Report on the 55th United Nations Commission on the Status of Women (UNCSW) and the NGO parallel events including Anglican Women’s Empowerment (AWE), February 20-26, 2011: Anglican Women’s Empowerment AWE , Kim Robey, Chair. And, AWE at the UNCSW. My trip to NYC and the UNCSW was sponsored by AWE. Also sponsored was a woman from Haiti and a woman from the Philippines.

What I learned
In every workshop I attended at this UNCSW I learned that while nations and countries sign treatises and adopt laws, resolutions, and regulations pertaining to the equal access of women and girls to education, employment, and safety, there are no mechanisms in place to ensure the implementation of the treatises, laws, resolutions or regulations, nor process of accountability for living into them.

  • Laws that emphasize “Domestic” ie domestic violence tend to do four things:
    1. they perpetuate the idea that women are victims and therefore helpless,
    2. they minimize the role of the perpetrator
    3. they minimize the criminality of the violence perpetrated
    4. some societies over look issues of domestic violence because the culture believes that what happens in the home is private and should be managed privately

  • In other words laws need to be crafted that emphasize the criminality of the violence and perpetrator and eliminate the idea of the crime being “domestic.”

  • Civil Society is dependent upon citizens becoming aware of the issues of their culture and being willing to act on behalf of the less fortunate within that culture
  • Grassroots movements have power and can make a difference

  • Micro-credit resources to women need to minimize the reporting and pay-back process which is currently over-burdening women who do not have access to technology

  • Women need to become part of Peace Negotiations and Discussions – currently there are no women at the table, including none in the discussions taking place to restructure Egypt.

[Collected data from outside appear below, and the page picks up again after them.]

-- ==== Sys2Proof/Machine/State.lean ====
section
/-!
DEFINITION. Machine/State.lean: everything the spec gives the part, as plain data, and the state right after reset.
-/
namespace Sys2Proof.Machine

/-! ### Command interface (chapter 18) -/

/-- A packet that waits for the host on a transport, or a reply of the part (R426). -/
structure Reply where
  path    : Nat
  slot    : Nat          -- session slot, or 8 for unsecured
  opcode  : Nat
  seq     : Nat
  world   : Nat
  status  : Nat
  interim : Bool
  unsol   : Bool
  ridx    : Nat
  body    : List Byte    -- what follows the status and its two zero bytes, or the whole body of an unsolicited packet
  wire    : List Byte    -- the packet as sealed when it was queued
  deriving DecidableEq, Repr

/-- A challenge outstanding on a session or transport (R401): its nonce and the stamp it was drawn at. -/
structure Challenge where
  nonce : Nat
  drawn : Nat
  deriving DecidableEq, Repr

/-- A session slot (R428–R435). `phase`: 0 free, 1 handshake pending, 2 established. -/
structure Session where
  phase     : Nat
  world     : Nat
  path      : Nat
  peer      : Nat
  ident     : Nat
  partsig   : Bool
  seqHi     : Nat
  outst     : Nat
  tagf      : Nat
  last      : Nat          -- stamp of the last accepted packet, or of SESSION.OPEN's reply while pending
  unsol     : Nat
  challenge : Option Challenge
  closing   : Option Req   -- SESSION.CLOSE accepted, its reply owed once the commands started have theirs (R435)
  th1       : BitVec 384
  keys      : BitVec 512   -- K_HP in the low 256 bits, K_PH in the high
  deriving DecidableEq, Repr

/-- A segmented packet in reassembly (R441, R442). -/
structure Reassembly where
  src   : Nat
  index : Nat
  bytes : List Byte
  last  : Nat
  deriving DecidableEq, Repr

/-- A packet awaiting check (XP_STATUS.RXQ). -/
structure RxPacket where
  path  : Nat
  peer  : Nat
  bytes : List Byte
  deriving DecidableEq, Repr

/-- An event record (R514) with the locus it is emitted at. -/
structure EventRec where
  stamp  : Nat
  locus  : Nat
  block  : Nat
  ecode  : Nat
  detail : List Byte
  deriving DecidableEq, Repr

/-- The host trace (R516). -/
structure Trace where
  slot    : Nat
  mask    : Nat
  items   : List (Nat × EventRec)          -- (EVNO, record), in canonical order
  size    : Nat
  gap     : Option (Nat × Nat × Nat × Nat) -- FIRST_EVNO, COUNT, FIRST_STAMP, LAST_STAMP
  deriving DecidableEq, Repr

structure CmdState where
  sessions  : List Session          -- 8
  unsecOut  : List Nat              -- outstanding unsecured commands per transport, 5
  unsecChal : List (Option Challenge)
  rx        : List RxPacket
  tx        : List Reply            -- queued for the host, oldest first
  rxErr     : Bool                  -- SPI STATUS.RXERR
  can       : List (Option Reassembly)  -- channels 0 and 1
  eth       : List Reassembly       -- at most four sources
  trace     : Option Trace
  arp       : List (Nat × Nat)      -- ARP replies sent: (target protocol address, target MAC)
  bodyPtr   : List Nat              -- per world, next free offset of the body area (log entry 22)
  interims  : List (Nat × Nat × Nat × Nat) -- (world, descriptor index, interim replies issued, identifier of its session)
  out       : List Byte             -- bytes the last SPI READ or STATUS returned
  sent      : List (Nat × Nat × List Byte) -- CAN FD frames and UDP datagrams sent: (transport 1–3, identifier or receiver, payload)
  peers     : List (Nat × Nat)      -- unsecured commands outstanding on Ethernet: (SEQ, sender)
  deriving DecidableEq, Repr
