/-- The event of a fault (block 2, code 1): bytes 8–23 of its record. -/
def State.faultEvent (s : State) (r : FaultRec) : State := s.emit (s.packLocus 0) 2 1 (r.bytes.drop 8)

/-- A fault whose recovery will end is kept until it has, whatever becomes of its record. -/
def State.noteUnended (s : State) (r : FaultRec) : State :=
  if recoverable r.cls && !bit r.rflags 3 then
    { s with flt := { s.flt with unended := r :: s.flt.unended.filter (fun x => !(x.cls == r.cls && x.unit == r.unit)) } }
  else s

/-- A detected fault is escalated, coalesced or queued (R512, R513); every one of severity 2 or 3 writes its Cellar entry (log entry 108). -/
def State.takeFault (s : State) (cls sev unit detail rflags : Nat) : State :=
  let s := s.bump (f_FLT_COUNT_COUNT cls)
  let insvc := s.flt.queue.find? (fun r => r.cls == cls && bit r.rflags 5)
  let (sev', fl) := match insvc with
    | some r => (min 3 (r.sev + 1), setBitIn rflags 0 true)
    | none => (sev, rflags)
  let r : FaultRec := ⟨s.now, cls, sev', fl, unit, 0xFFFF, detail, 0⟩
  let same : FaultRec → Bool := fun x => x.cls == cls && x.unit == unit && x.sev == sev' && !bit x.rflags 5
  let s1 :=
    if insvc.isNone && s.flt.queue.any same then
      { s with flt := { s.flt with queue := s.flt.queue.map (fun x => if same x then { x with count := satU 16 (x.count + 1) } else x) } }
    else if s.flt.queue.length < 32 then { s with flt := { s.flt with queue := s.flt.queue ++ [r] } }
    else { s with flt := { s.flt with queue := replaceNewest s.flt.queue r } }.bump f_FLT_LOST_COUNT
  let s2 := if sev' ≥ 2 then (s1.noteUnended r).celWrite 0x03 true (leBytes 8 (s1.packLocus 0) ++ ((⟨s1.now, s1.packLocus 0, 2, 1, r.bytes.drop 8⟩ : EventRec).bytes).take 36) else s1.noteUnended r
  if recoverable cls then s2 else s2.faultEvent r

/-- A recovery ends: its event, with RTIME and RECOVERED, which the controller fills into the record while that is queued (R509, R514). -/
def State.faultRecovered (s : State) (cls unit rtime : Nat) (more : Nat) : State :=
  let mine (x : FaultRec) : Bool := x.cls == cls && x.unit == unit && !bit x.rflags 1
  let fill (x : FaultRec) : FaultRec := { x with rtime := satU 16 rtime, rflags := setBitIn (x.rflags ||| more) 1 true }
  match s.flt.unended.find? mine with
  | none => s
  | some r =>
    let s1 : State := { s with flt := { s.flt with unended := s.flt.unended.erase r, queue := s.flt.queue.map (fun x => if mine x then fill x else x) } }
    s1.faultEvent (fill (((s.flt.queue.filter mine).getLast?).getD r))

/-- A recovery ends now: RTIME is the time since detection in µs, at most 0xFFFE (R509). -/
def State.recoverNow (s : State) (cls unit more : Nat) : State :=
  match s.flt.unended.find? (fun x => x.cls == cls && x.unit == unit) with
  | none => s
  | some r => s.faultRecovered cls unit (min 0xFFFE ((s.now - r.stamp) * 8 / 3125)) more
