/-- The estimates 4–6 and the checks of one cell at the period boundary, from what lies below W (R21). -/
def State.estPeriodCell (s : State) (i : Nat) : State :=
  let (s1, x0) := s.withEst i
  let (x, qual) := x0.closePeriod
  let st := s1.est.upTo
  match s1.profileOf i with
  | none => s1.putEstimates i (s1.cellChecks i none ((x.putVal 5 st 0 0 8).putVal 6 st 0 0 8) 0) [5, 6]
  | some p =>
    match s1.cellTemp i with
    | none => s1.putEstimates i (s1.cellChecks i (some p) (((x.putVal 4 st 0 0 0).putVal 5 st 0 0 0).putVal 6 st 0 0 0) 0) [4, 5, 6]
    | some (t, tsrc) =>
      let fit := keyed s1.spg.fits i
      let fl := 1 + 4 * flag tsrc
      let cur := s1.est.current.getD 0
      let risk := platingRisk p x.soc fit t cur
      let x1 := x.putVal 4 st risk (share s1.est.curSeen.1 s1.est.curSeen.2 (x.val 4).2.2.1) fl
      let (c, d) := contributions p x.soc fit t (x.state == 2) s1.est.qfactor
      if x.present + ticksPerS < st then
        let held := if bit (x.val 5).2.2.2 1 then x1
          else (x1.putVal 5 st ((x.val 5).2.1 / 2) 0 (fl + 2)).putVal 6 st ((x.val 6).2.1 / 2) 0 (fl + 2)
        s1.putEstimates i (s1.cellChecks i (some p) held risk) [4, 5, 6]
      else s1.putEstimates i (s1.cellChecks i (some p) ((x1.putVal 5 st c qual fl).putVal 6 st d qual fl) risk) [4, 5, 6]

/-! ### The pack's figures (R149, R154) -/

def leastRat : List Rat → Option Rat
  | [] => none
  | a :: t => match leastRat t with | none => some a | some b => some (min a b)

def greatestRat (l : List Rat) : Option Rat := (leastRat (l.map (fun x => -x))).map (fun x => -x)

/-- Rounded down, at least 0 and at most `2 ^ w - 1`. -/
def satFloor (w : Nat) (x : Rat) : Nat := satU w x.floor.toNat

/-- Pack SoC from the lowest and the highest cell: SoC_min / (SoC_min + 1 − SoC_max); what 0/0 gives is open. -/
def packSoc (lo hi : Rat) : Rat := if lo + 1 - hi = 0 then Config.packSocOpen else lo / (lo + 1 - hi)

/-- The lowest of a contribution over all populated cells, in 0.1 A; a cell without estimates contributes 0. -/
def State.lowest (s : State) (k : Nat) : Nat :=
  match leastRat (s.populated.map (fun i => match keyed s.est.cells i with | some x => ((x.val k).2.1 : Rat) | none => 0)) with
  | some v => satFloor 16 (v / 100)
  | none => 0

/-- The pack's figures: the limits and voltages over all populated cells, the rest over the cells in the normal or watch state. -/
def State.packFigures (s : State) : PackFigures :=
  let all := s.populated.filterMap (fun i => match s.profileOf i, keyed s.est.cells i with | some p, some x => some (i, p, x) | _, _ => none)
  let ok := all.filter (fun (_, _, x) => decide (x.state < 2))
  let states := s.populated.filterMap (keyed s.est.cells)
  let margin (f : List Byte → Rat → Rat) : Option Rat := leastRat ((all.filter (fun (_, _, x) => x.here)).map (fun (_, p, x) => f p ((x.volt : Rat) / 1000)))
  let n : Rat := (s.populated.length : Nat)
  let old := s.est.pack
  let volt (f : List Byte → Rat → Rat) (sign : Rat) (was : Nat) : Nat :=
    match s.est.vPack, margin f with | some v, some m => satFloor 16 (((v : Rat) + sign * (n * m)) / 100) | _, _ => was
  let socs := ok.map (fun (_, _, x) => x.soc)
  let soh := leastRat (ok.map (fun (_, p, x) => x.cap / (capRated p : Nat)))
  { chg := s.lowest 5, dis := s.lowest 6,
    vChg := volt (fun p v => (vMax p : Nat) - v) 1 old.vChg, vDis := volt (fun p v => v - (vMin p : Nat)) (-1) old.vDis,
    soc := match leastRat socs, greatestRat socs with | some a, some b => satFloor 16 (10000 * packSoc a b) | _, _ => old.soc,
    soh := match soh with | some h => satFloor 16 (10000 * h) | none => old.soh,
    watch := min 255 (states.filter (fun x => x.state == 1)).length, quar := min 255 (states.filter (fun x => x.state == 2)).length,
    tMax := match maxInt (ok.filterMap (fun (i, _, _) => (s.cellTemp i).map (·.1))) with | some t => unsignedBits 16 t | none => old.tMax }

/-! ### Cell states (R151, R152) -/

def persistence : List Nat := [100, 100, 3000, 3000, 3, 360, 1, 100, 60000, 1]

/-- The mask of the checks that have failed for their whole persistence. -/
def failedMask (x : EstCell) : Nat := (List.range 10).foldl (fun m b => if at! persistence b 1 ≤ at! x.fails b 0 then m + 2 ^ b else m) 0

/-- WATCH_TIME in seconds. -/
def State.watchTime (s : State) (x : EstCell) : Nat := if x.state = 0 then 0 else (s.pnow - x.watchFrom) / ticksPerS

/-- The cell moves to a state, with its record (R152). -/
def State.setCellState (s : State) (i : Nat) (x : EstCell) (st cause wt : Nat) : State :=
  (s.putEst i { x with state := st, states := ((s.now, st) :: x.states).take 8, cause := cause }).emitRecord (s.cellLocus i 0x03) 7
    (leBytes 1 st ++ zeros 1 ++ leBytes 2 cause ++ leBytes 4 wt)

def State.toWatch (s : State) (i : Nat) (x : EstCell) (cause : Nat) : State :=
  s.setCellState i { x with watchFrom := s.pnow, cleanFrom := s.pnow } 1 cause 0

/-- CELL_WATCH_ENTRY. -/
def execCellWatchEntry (at_ cell check : Nat) (s : State) : Out :=
  let t := s.at at_
  done (match keyed t.est.cells cell with
    | some x => if x.state = 0 ∧ check < 10 ∧ at! persistence check 1 ≤ at! x.fails check 0 then t.toWatch cell x (failedMask x) else t
    | none => t)

/-- The clean time for the exit has run. -/
def State.exitDue (s : State) (x : EstCell) : Bool := x.state == 1 && decide (x.cleanFrom + s.est.watchExit * ticksPerS ≤ s.pnow)

def execCellWatchExit (at_ cell : Nat) (s : State) : Out :=
  let t := s.at at_
  done (match keyed t.est.cells cell with
    | some x => if t.exitDue x then t.setCellState cell x 0 0 (t.watchTime x) else t
    | none => t)

/-- CELL_QUARANTINE_PROMOTION: WATCH_TIME reaches 86,400 s; an exit that falls due in the same evaluation is taken instead. -/
def execCellQuarantinePromotion (at_ cell : Nat) (s : State) : Out :=
  let t := s.at at_
  done (match keyed t.est.cells cell with
    | some x =>
      if t.exitDue x then t.setCellState cell x 0 0 (t.watchTime x)
      else if x.state = 1 ∧ 86400 ≤ t.watchTime x then t.setCellState cell x 2 x.cause (t.watchTime x) else t
    | none => t)

/-- TRANSIT.ACCEPT_ROSTER replaces the serial of a node: its cells return to normal and their resistance base is collected again (R147, R152). -/
def State.newNodeStates (s : State) (r n : Nat) : State :=
  (List.range 16).foldl (fun t c =>
    match keyed t.est.cells (cellIdx r n c) with
    | some x =>
      let x1 := { x.rebase with fails := List.replicate 10 0 }
      if x.state = 0 then t.putEst (cellIdx r n c) x1 else t.setCellState (cellIdx r n c) x1 0 0 (t.watchTime x)
    | none => t) s

/-- TRANSIT.ACCEPT_ROSTER (R80): the enumerated serials become the roster; changed nodes start anew. -/
def execTransitAcceptRoster (r : Req) (ring : Nat) (s : State) : Out :=
  done (runCmd s r 0x0305 anyLc
    (fun _ => [need (decide (ring < 8)) (blame E_PARAM_RANGE 0x0100)])
    (okEff fun t => (rosterChanges (t.ring ring)).foldl (fun u n => u.newNodeStates ring n) (t.acceptRoster ring)))

/-! ### Balancing (R159) -/

/-- The cells that take part: normal or watch, with a profile. -/
def State.balanceCells (s : State) : List (Nat × EstCell) :=
  s.populated.filterMap (fun i => match keyed s.est.cells i with
    | some x => if x.state < 2 ∧ (s.profileOf i).isSome then some (i, x) else none
    | none => none)

def nodeIdx (i : Nat) : Nat := i / 16

/-- Whether a cell is a candidate at excess `e`. -/
def State.candidate (s : State) (i : Nat) (x : EstCell) (e : Rat) : Bool :=
  let now := bit (at! s.est.bleed (nodeIdx i) (0, 0)).1 (i % 16)
  (decide ((s.est.balStart : Rat) / 1000 ≤ e) || (now && decide ((s.est.balStop : Rat) / 1000 < e))) &&
  (match s.cellTemp i with | some (t, _) => decide (t < 128 * (s.est.tBal : Int)) | none => false) && !bit x.status 3 &&
  (s.mode == 1 || s.mode == 2 || s.mode == 3)

/-- Highest excess first; equal ones by lower cell number. -/
def insertExcess (a : Rat × Nat) : List (Rat × Nat) → List (Rat × Nat)
  | [] => [a]
  | b :: t => if b.1 < a.1 ∨ (b.1 = a.1 ∧ a.2 < b.2) then a :: b :: t else b :: insertExcess a t

/-- The decision of one node. -/
def State.nodeDecision (s : State) (cs : List (Nat × EstCell)) (ref : Rat) (node : Nat) : Nat × Nat :=
  let es := cs.filterMap (fun (i, x) => if nodeIdx i = node ∧ s.candidate i x (x.soc - ref) then some (x.soc - ref, i % 16) else none)
  let top := (es.foldr insertExcess []).take 8
  (top.foldl (fun m a => m + 2 ^ a.2) 0, top.foldl (fun m a => if (s.est.balStart : Rat) / 500 ≤ a.1 then m + 2 ^ a.2 else m) 0)

def State.balance (s : State) : State :=
  let cs := s.balanceCells
  match leastRat (cs.map (fun c => c.2.soc)) with
  | none => { s with est := { s.est with bleed := List.replicate 128 (0, 0) } }
  | some ref => { s with est := { s.est with bleed := (List.range 128).map (s.nodeDecision cs ref) } }
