/-- The first period boundary after a stamp. -/
def nextBoundary (t : Nat) : Nat := (t / ticksPerPeriod + 1) * ticksPerPeriod

/-! ### Spans (R207) -/

/-- What a history says of a stamp; newest entry first. -/
def atStamp (l : List (Nat × Nat)) (t d : Nat) : Nat := ((l.find? (fun p => decide (p.1 ≤ t))).map (·.2)).getD d

/-- STAMP_TO of the block in progress, among the stamps later than `counted`. -/
def blockEnd (g : LdgState) : Nat :=
  let later (l : List (Nat × Nat)) : List Nat := (l.map (·.1)).filter (fun t => decide (g.counted < t))
  (later g.modes ++ later g.ends).foldl min ((g.counted / ticksPerS + 1) * ticksPerS)

/-- MODE_SECS: whole seconds per mode code. -/
def modeSecs (ticks : List Nat) : List Byte := ticks.flatMap (fun t => leBytes 4 (satU 32 (t / ticksPerS)))

/-- METER body (R210) as at STAMP_TO. -/
def meterBody (s : State) (x : Snap) : List Byte :=
  x.energy.flatMap (leBytes 8) ++ (List.range 4).flatMap (fun j => leBytes 8 (accValue s (6 + j))) ++ leBytes 4 x.unmet.1 ++ leBytes 4 x.unmet.2 ++
  leBytes 4 x.status ++ leBytes 4 (x.class_ % 8) ++ padTo 32 x.table

/-- PACK body (R210). -/
def packBody (s : State) (from_ to_ : Nat) (secs : List Byte) (x : Snap) : List Byte :=
  let before := s.ldg.snaps.filter (fun y => y.period && decide (y.stamp < to_))
  let mine := before.filter (fun y => decide (from_ ≤ y.stamp))
  let used := if mine.isEmpty then before.take 1 else mine
  let low (f : Snap → Nat) : Nat := match used with | [] => 0 | a :: t => t.foldl (fun m y => min m (f y)) (f a)
  secs ++ ((before.head?.map (·.info)).getD (zeros 8)) ++ leBytes 2 s.populated.length ++ leBytes 2 (low (·.pub.1)) ++ leBytes 2 (low (·.pub.2)) ++
  leBytes 1 (used.foldl (fun m y => m ||| y.flags) 0) ++ zeros 1 ++ leBytes 4 (x.late - s.ldg.base.1) ++ leBytes 4 (x.missed - s.ldg.base.2) ++ leBytes 2 s.ldg.expired ++
  leBytes 2 (mine.filter (·.stale)).length ++ zeros 12

/-- SoC or SoH in 0.01 % from an estimate record. -/
def pctOf (v : Nat × Int × Nat × Nat) : Nat := satI 16 (v.2.1 / 10)

/-- A CELLS record (R211) with the estimates stamped no later than `to_`; `was` is the record as at the close, whose values stay where a newer one
bears a later stamp. -/
def cellRecord (s : State) (to_ : Nat) (i : Nat) (was : List Byte) : List Byte :=
  let x := (keyed s.est.cells i).getD (s.newEst (s.profileOf i))
  let take (k o n v : Nat) : Nat := if (x.val k).1 ≤ to_ then v else leNat ((was.drop o).take n)
  let noprof := (s.profileOf i).isNone
  let f0 := flag (bit (x.val 0).2.2.2 0 && !noprof) + 2 * flag (bit (x.val 0).2.2.2 2) + 4 * flag noprof
  let t := match s.cellTemp i with | some (t, _) => unsignedBits 16 t | none => 0
  let fl := take 0 3 1 f0 % 8 + (8 * flag (bit (x.val 3).2.2.2 4) + 16 * flag (bit (x.val 5).2.2.2 1))
  let soh := if (x.val 1).2.2.2 = 0 then (if x.cap = 0 then 0 else 10000) else pctOf (x.val 1)
  let r0 := match keyed s.spg.fits i with | some l => if leNat (l.take 8) ≤ to_ then fitR0 l else leNat ((was.drop 12).take 4) | none => 0
  leBytes 2 i ++ leBytes 1 (atStamp x.states to_ (if x.states.isEmpty then x.state else 0)) ++ leBytes 1 fl ++ leBytes 2 (take 0 4 2 (pctOf (x.val 0))) ++
  leBytes 2 (take 1 6 2 soh) ++ (if was.isEmpty then leBytes 2 t else (was.drop 8).take 2) ++ leBytes 2 (take 3 10 2 (satI 16 (x.val 3).2.1)) ++ leBytes 4 r0

/-- The rotation of block `b` as at its close. -/
def rotation64 (s : State) (b to_ : Nat) : List (Nat × List Byte) := (s.populated.filter (fun i => i % 64 == b % 64)).map (fun i => (i, cellRecord s to_ i []))

/-- BLOCK_CLOSE: the block in progress ends at `to_`, and the next begins. -/
def State.closeBlock (s : State) (to_ : Nat) : State :=
  let g := s.ldg
  let x := (g.snaps.find? (fun y => decide (y.stamp ≤ to_))).getD (snapOf s true 0)
  let m := atStamp g.modes g.counted s.mode
  let ticks := setAt g.modeTicks m (at! g.modeTicks m 0 + (to_ - g.counted))
  let specials := (g.ends.filter (fun p => p.1 == to_)).map (·.2)
  let c : Closed :=
    { seq := g.seq, from_ := g.from_, to_ := to_, mode := m, lcs := atStamp g.lcs g.from_ s.lc, bflags := g.bflags, close := s.now, meter := meterBody s x,
      pack := packBody s g.from_ to_ (modeSecs ticks) x, modeSecs := modeSecs ticks, cells := rotation64 s g.seq to_, specials := specials }
  let before := g.modes.filter (fun p => decide (p.1 ≤ to_))
  { s with
    ldg := { g with seq := g.seq + 1, from_ := to_, counted := to_, bflags := 0, modeTicks := ticks, expired := s.fget f_ALM_STATUS_EXPIRED, base := (x.late, x.missed),
                    closed := g.closed ++ [c], modes := g.modes.filter (fun p => decide (to_ < p.1)) ++ before.take 1,
                    ends := g.ends.filter (fun p => decide (to_ < p.1)), hold := g.hold || specials.any (fun n => n == 4 || n == 5 || n == 7) } }

/-- Every block that W has reached the end of closes. -/
def State.closeBlocks (s : State) : Nat → State
  | 0 => s
  | n + 1 =>
    if s.ledgerRuns then
      let e := blockEnd s.ldg
      if gridFloor (e - 1) ≤ s.alm.w ∧ s.ldg.counted < s.now then (s.closeBlock e).closeBlocks n else s
    else s

/-! ### The archive's queue (R225, R227) -/

/-- The length of an entry: header, body, CRC, padded to 16. -/
def entryLen (n : Nat) : Nat := (n + 20 + 15) / 16 * 16

def queueBytes (q : List ArcItem) : Nat := q.foldl (fun m a => m + entryLen a.body.length) 0

/-- A gap entry: FIRST_SEQ, LAST_SEQ, H(LAST_SEQ), CAUSE. -/
def gapItem (first last : Nat) (h : BitVec 384) (cause : Nat) : ArcItem := ⟨4, first, leBytes 8 first ++ leBytes 8 last ++ hashBytes h ++ leBytes 1 cause ++ zeros 7, h⟩
def gapLast (a : ArcItem) : Nat := leNat ((a.body.drop 8).take 8)

/-- A gap that a later one continues takes it in. -/
def mergeGap : List ArcItem → List ArcItem
  | [] => []
  | a :: t =>
    if a.type = 4 then
      match t.find? (fun b => b.type == 4 && b.seq == gapLast a + 1) with
      | some b => gapItem a.seq (gapLast b) b.hash 1 :: t.filter (· != b)
      | none => a :: mergeGap t
    else a :: mergeGap t

/-- The oldest block entry is dropped with its event items; a gap entry stands for it. -/
def dropBlock : List ArcItem → Option (List ArcItem)
  | [] => none
  | a :: t =>
    if a.type = 1 then some (gapItem a.seq a.seq a.hash 1 :: t.filter (fun b => !((b.type == 2 || b.type == 5) && b.seq == a.seq)))
    else (dropBlock t).map (a :: ·)

def shrinkQueue : Nat → List ArcItem → Nat → List ArcItem × Nat
  | 0, q, k => (q, k)
  | n + 1, q, k => if queueBytes q ≤ 262144 then (q, k) else
      match dropBlock q with
      | some q' => shrinkQueue n (mergeGap q') (k + 1)
      | none => (q, k)

def arcRunning (s : State) : Bool := s.fget f_LDG_STATUS_ARC_STATE == 1

/-- LDG_HOLDQ shows the queue while the archive does not take entries. -/
def State.putHoldq (s : State) : State := s.fput f_LDG_HOLDQ_BYTES (if arcRunning s then 0 else satU 19 (queueBytes s.ldg.arc.queue))

def State.setArc (s : State) (a : ArcState) : State := { s with ldg := { s.ldg with arc := a } }

/-- Entries join the queue; while the archive is off or in fault it holds 256 KiB. -/
def State.arcAdd (s : State) (items : List ArcItem) : State :=
  let q := s.ldg.arc.queue ++ items
  let (q', k) := if arcRunning s then (q, 0) else shrinkQueue q.length q 0
  let s1 := s.setArc { s.ldg.arc with queue := q', last := if s.ldg.arc.queue.isEmpty then s.now else s.ldg.arc.last }
  let s2 : State := if k = 0 then s1 else State.bumpBy { s1 with ldg := { s1.ldg with gap := true } } f_LDG_ARC_LOST_COUNT k
  s2.putHoldq

/-! ### Assembly (R208–R214, R220) -/

/-- Canonical order (R22): ascending stamp, then locus; stable. -/
def insertBy (key : α → Nat × Nat) (a : α) : List α → List α
  | [] => [a]
  | b :: t => if (key a).1 < (key b).1 ∨ ((key a).1 = (key b).1 ∧ (key a).2 ≤ (key b).2) then a :: b :: t else b :: insertBy key a t
def canonical (key : α → Nat × Nat) (l : List α) : List α := l.foldr (insertBy key) []

/-- The event items of a block, numbered from `first`. -/
def eventItems : Nat → List EventRec → List (List Byte)
  | _, [] => []
  | n, e :: t => eventItem n e :: eventItems (n + 1) t

def section_ (type count : Nat) (body : List Byte) : List Byte := leBytes 2 type ++ leBytes 2 count ++ leBytes 4 body.length ++ body

/-- The record of the rotation with what was published before assembly and stamped no later than STAMP_TO. -/
def freshCell (s : State) (to_ : Nat) (c : Nat × List Byte) : List Byte := cellRecord s to_ c.1 c.2

/-- KIND of a block. -/
def blockKind (s : State) (c : Closed) : Nat :=
  if s.evidenceNow ∨ c.mode = 4 then 1
  else if s.ldg.test then 2
  else if c.specials.contains 4 then 4
  else if c.specials.contains 3 then 3 else 0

  • The “Feminization” of AIDS and poverty is minimizing the significance of these as global crises

  • Two-thirds of illiterate people world-wide are women

  • The key to economic growth is the access to QUALITY education AND employment of women and girls

  • War always plays out with increased violence toward women and children

  • War is expensive, violence toward women/children is not
    • Violence towards women/children, as a guerrilla tactic of war, is inexpensive
    • a frighteningly effective strategy
    • available 24/7

  • Corporations have an obligation, responsibility, and accountability to prevent and eliminate the prevalence of Internet Sex Trafficking of women and children

  • Craigslist had a multi-million dollar profit from hosting an “adult” section which perpetrated sex trafficking and violence against women – a grassroots protest movement caused Craigslist to eliminate the section

  • Prostitution is the “end point” of sex trafficking not the entrance point

  • Don’t call it “work” when talking about the sex trade. Women are never “sex workers” – a term that serves to legitimize a reality of oppression, violence, control, and the fear that one has no other choices in life. It also never really provides a viable income for the woman/child.

  • We need to work to abolish the sex-tourism trade
  • We need to hold the consumer of sex-tourism accountable for criminal acts

  • Regarding ecology – there is a direct link between the deforestation of the land and violence against women

Comments

That's a lot for one short week! Sounds great.
Any word on the other?
Jan said…
Good things to ponder.
Unknown said…
Thank you for all the time and energy and work you have done to bring back the information from the conference in this post and others. We need to know and be reminded about these hard truths about our sister's lives and the things that affect them,
also prayers for good news soon re: call.